Selecting the one hundred poems that make up the collection must have been an incredible undertaking, but on reading XxX one is left feeling that one hundred may still have been too many. The editor of XxX, David R. Slavitt, writes that while ‘it is easy to find deficiencies in Merrill Moore; what is more important is that there is so much admirable achievement and that the poems, taken together, build to become a persuasive account of a time in the life of America.’ I am much more inclined to agree with Slavitt’s opening claim regarding the deficiencies in Moore’s work than the latter, more grandiose, suggestion. The sonnet form that Moore chose to work in, where a single out of place word or phrase can derail a poem, does not allow the space for the ‘deficiencies’ that Slavitt points towards to be discounted so easily.

‘Dust’, for instance – at points one of the stronger poems in the collection – opens with a display of Moore’s fleeting ability to balance his take on the sonnet form with an ear for rhythm

Dust is always prepared to levitate

When chambers are re-heated by the tall

Columns that surmount the fabulous

Intricate and geometric wall.

but an awkward line half-way through the poem leaves the remaining lines clinging on, unable to rectify Moore’s misstep:

The trustful stone has fallen to distrust

And ships are sunk, and, deep in the Ganges

Dirt settles that was dust.

The holy men

Who prayed for days, return to it again,

Ceaselessly suspended in desire,

Beyond the touch of ice, and out of fire.

While there are issues with the opening lines, the line ‘the trustful stone has fallen to distrust’ is delivered so awkwardly and linguistically naive that the rest of the poem struggles to recover. This is true of much of XxX.

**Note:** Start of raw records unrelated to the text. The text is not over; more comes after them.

-- ==== Sys2Proof/Machine/Fetch.lean ====
section
/-! DEFINITION. Fetching an instruction's bytes (R22, R62, R66), and placing bytes where the next fetch reads them. -/

namespace Sys2Proof.Machine

/-- Reads one instruction byte. An address the program has stored to is refused (R62, D21). -/
def fetchByte (a : Addr) (s : State) : Except Halt (Byte × State) :=
  if s.modified a then .error (.refusal (.fetchOfModifiedByte a)) else readByte a s

/-- The instruction at `pc`: its first byte, then as many operand bytes as that byte asks for, at `(pc+1) mod 2^16` and
`(pc+2) mod 2^16` (R22, R89). -/
def fetch (s : State) : Except Halt (Instr × State) := do
  let (b0, s1) ← fetchByte s.pc s
  match instrLength b0 with
  | 1 => return (decodeBytes b0 0 0, s1)
  | 2 =>
    let (b1, s2) ← fetchByte (s.pc + 1) s1
    return (decodeBytes b0 b1 0, s2)
  | _ =>
    let (b1, s2) ← fetchByte (s.pc + 1) s1
    let (b2, s3) ← fetchByte (s.pc + 2) s2
    return (decodeBytes b0 b1 b2, s3)

/-- Whether memory contents can be read at an address. -/
def holdsBytes : RegionKind → Bool
  | .plain | .readOnly => true
  | .device | .absent => false

/-- Loads one byte from outside the machine: memory holds it, and the program has not stored there (R62 "Loading a program
into memory before the run is not a store"). Where no memory stands behind the address, one plain byte is put there. -/
def loadByte (a : Addr) (v : Byte) (s : State) : State :=
  { s with
    cfg := if holdsBytes (s.kindAt a) then s.cfg
      else { s.cfg with memMap := ⟨a.toNat, 1, .plain⟩ :: s.cfg.memMap }
    mem := Memory.insert s.mem a.toNat v
    stored := AddressSet.remove s.stored a.toNat }

/-- Loads bytes at consecutive addresses from `a` on (R80). -/
def loadBytes (a : Addr) (bytes : List Byte) (s : State) : State :=
  match bytes with
  | [] => s
  | v :: rest => loadBytes (a + 1) rest (loadByte a v s)

/-- The state in which no external request stands before the next step. -/
def quietRequests (s : State) : State :=
  match s.cfg.extInterrupts, s.requests with
  | true, _ :: _ => { s with requests := 0 :: s.requests }
  | _, _ => s

end Sys2Proof.Machine
end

‘Sleeping By My Pad And Waking With A Pen In My Hand’ and ‘In Re Sonnets That Choose To Arrive At Meal Time’ – these are not even close to being the longest poem titles in the collection, one poem’s title runs to roughly eighty words – recounting a poet who finds himself ‘interrupted / By several sonnets trying at the same time / To get release from the net of the unconscious’. Many of the poems of XxX feel like interruptions, leaving behind nothing after their first reading, and would have been served by much stricter editing when Moore were alive. Through reading the collection, Moore comes across as a writer who did not know where his strengths as a poet lay and, more often than not, is unable to carry a poem through to its conclusion effectively.

A number of the poems concern themselves with observational character portraits and this is where Moore may well be at his strongest. In ‘Aunt Dora in the restaurant’ the fragility of the Aunt advancing ‘porously over the floor’, ‘because Aunt Dora was already seventy-two / And she knows that the glistening tiles are hard’ is captured perfectly by Moore reining in his tendency to unsettle a poem with an overwritten line. Having said this, some of the character poems have a misogynistic quality – ‘He said: there is something about a woman’, ‘The Bitch Goddess’ and ‘He was telling me about how he managed to get what he wanted’ being three of the worst – that I’m unsure can be explained away as a simple character portrait or as being wholly satirical.

Obviously Moore passed away almost 60 years ago and this collection, as mentioned in the introduction, is clearly a passion project of Slavitt’s, Moore being someone who sparked the editor’s interest in poetry. Slavitt might be correct, XxX is much more interesting as a collection than the individual poems that comprise it. I am glad the book exists as I’ve now been introduced to the truly eccentric life of Merrill Moore, and all of that credit must go to Slavitt and Little Island Press for bringing Moore back into public consciousness. However, without the biography of Moore that precedes the poems, the poems in XxX simply do not stand up for themselves.  Apart from one.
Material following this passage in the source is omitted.